/-- A list of optional slide records changed at one place by what a removed Close does is the same without its Closes. -/
theorem slides_withoutClose (l : List (Option SlideRecord)) (k : Nat) :
    (modifyAt l k (Option.map fun r => if r.move = some SlideMove.close then { r with move := none } else r)).map
      (Option.map SlideRecord.withoutClose) = l.map (Option.map SlideRecord.withoutClose) := by
  have h : ∀ r : SlideRecord, (if r.move = some SlideMove.close then { r with move := none } else r).withoutClose = r.withoutClose := by
    intro r
    unfold SlideRecord.withoutClose
    split <;> simp_all
  unfold modifyAt
  split
  · rfl
  · generalize k - 1 = i
    induction l generalizing i with
    | nil => simp
    | cons a l ih =>
      cases i with
      | zero => cases a <;> simp [h]
      | succ i => simpa using ih i

theorem Part.recheckClose_steady (p : Part) (k : Nat) : (p.recheckClose k).steady = p.steady := by
  unfold Part.recheckClose
  split
  · have h : (p.orders.filter fun o => !o.closes k).filter (fun o => o.order ≠ .slideClose) =
        p.orders.filter fun o => o.order ≠ .slideClose := by
      rw [List.filter_filter]
      congr 1
      funext o
      by_cases g : o.order = .slideClose <;> simp [PendingOrder.closes, g]
    unfold Part.steady Part.modSlide
    simp only [h, slides_withoutClose]
  · rfl

theorem Part.recheckCloses_steady (p : Part) : p.recheckCloses.steady = p.steady := by
  unfold Part.recheckCloses
  generalize planeNumbers = l
  induction l generalizing p with
  | nil => rfl
  | cons k l ih => rw [List.foldl_cons, ih, Part.recheckClose_steady]

/-- What follows every command leaves the part steady (log 21). -/
theorem Part.settle_steady (p : Part) : p.settle.steady = p.steady := by
  unfold Part.settle Part.gatesNow
  rw [Part.gateNow_steady, Part.gateNow_steady, Part.evaluateHold_steady, Part.settleEvaluation_steady, Part.recheckCloses_steady,
    Part.restage_steady]

/-- A command's effect is steady as far as its own operation is. -/
theorem Part.act_steady (p : Part) (f : Part → Part) : (p.act f).steady = (f { p with sent := [] }).steady :=
  Part.settle_steady _

/-- A command that is the effect of one operation on the part completes, and its part is what that operation leaves, settled. -/
theorem gives_of_run {i : Instr} {s : State} {post : Part → Prop} (f : Part → Part) (h : exec i s = s.run f)
    (hp : post (s.part.act f)) : Gives i s post := by
  unfold Gives
  rw [h]
  unfold State.run
  generalize s.part.act f = p at hp
  exact ⟨_, rfl, rfl, hp⟩

/-! ## Quiet parts: what is brought up to date sends nothing -/

/-- What a gate's effective indication is brought up to (R54). -/
def Part.gateDue (p : Part) (g : Gate) : Bool := p.gateClosed g && (p.gates.effective g || !p.receivedRemains (gateClass g))

/-- What a gate goes by: the gates, the store mode, the frames in the ports and the classes of the held frames (R53, R54). -/
theorem Part.gateDue_congr {p q : Part} (hg : q.gates = p.gates) (hd : q.day = p.day) (hN : q.portN = p.portN) (hS : q.portS = p.portS)
    (hW : q.portW = p.portW) (hh : ∀ c, (q.hold.any fun e => e.frame.cls = c) = p.hold.any fun e => e.frame.cls = c) (g : Gate) :
    q.gateDue g = p.gateDue g := by
  have hp : ∀ x, q.port x = p.port x := by intro x; cases x <;> assumption
  cases g <;> simp only [Part.gateDue, Part.gateClosed, Part.receivedRemains, hg, hd, hh, hp]

/-- A gate brought up to date changes the gates, the Agent Port and the notices alone, and stays as it is where its indication is due. -/
theorem Part.gateNow_changes (p : Part) (g : Gate) :
    (∃ a x, p.gateNow g = { p with gates := p.gates.setEffective g (p.gateDue g), agent := a, notices := x }) ∧
    (p.gateDue g = p.gates.effective g → p.gateNow g = p) := by
  refine ⟨?_, fun h => ?_⟩
  · unfold Part.gateNow
    simp only
    split
    · next h =>
      refine ⟨p.agent, p.notices, ?_⟩
      have : p.gates.setEffective g (p.gateDue g) = p.gates := by
        unfold Part.gateDue
        rw [h]
        cases g <;> rfl
      rw [this]
    · obtain ⟨a, x, h⟩ := Part.raiseEdge_changes { p with gates := p.gates.setEffective g (p.gateDue g) } .gateEffective
        (!p.gateDue g) [byteOf (clsCode (gateClass g))]
      exact ⟨a, x, h⟩
  · unfold Part.gateDue at h
    unfold Part.gateNow
    simp only [h, if_true]

/-- Pending Closes tested against their conditions change the orders and the slide records alone (R122). -/
theorem Part.recheckCloses_changes (p : Part) : ∃ o x, p.recheckCloses = { p with orders := o, slides := x } := by
  unfold Part.recheckCloses
  generalize planeNumbers = l
  induction l generalizing p with
  | nil => exact ⟨p.orders, p.slides, rfl⟩
  | cons k l ih =>
    have h : ∃ o x, p.recheckClose k = { p with orders := o, slides := x } := by
      unfold Part.recheckClose
      split
      · exact ⟨_, _, rfl⟩
      · exact ⟨p.orders, p.slides, rfl⟩
    obtain ⟨o, x, h⟩ := h
    obtain ⟨o', x', g⟩ := ih (p.recheckClose k)
    exact ⟨o', x', by rw [List.foldl_cons, g, h]⟩

/-- A waiting Poll answered changes the lines and the Chain Supervisor's fields alone (R98). -/
theorem Part.answerWaiting_changes (p : Part) (late : Bool) : ∃ l c, p.answerWaiting late = { p with sent := l, chain := c } := by
  unfold Part.answerWaiting
  split
  · next w h =>
    obtain ⟨l, m, n, h⟩ := Part.sendAnswer_changes { p with chain := { p.chain with waitingPoll := none } } w
      p.chain.staged.stage p.chain.staged.target late false
    exact ⟨l, _, h⟩
  · exact ⟨p.sent, p.chain, rfl⟩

+++

Show, from the entries above, every line that includes the string "orders".

  · have h : (p.orders.filter fun o => !o.closes k).filter (fun o => o.order ≠ .slideClose) =
        p.orders.filter fun o => o.order ≠ .slideClose := by
/-- Pending Closes tested against their conditions change the orders and the slide records alone (R122). -/
theorem Part.recheckCloses_changes (p : Part) : ∃ o x, p.recheckCloses = { p with orders := o, slides := x } := by
  | nil => exact ⟨p.orders, p.slides, rfl⟩
    have h : ∃ o x, p.recheckClose k = { p with orders := o, slides := x } := by
      · exact ⟨p.orders, p.slides, rfl⟩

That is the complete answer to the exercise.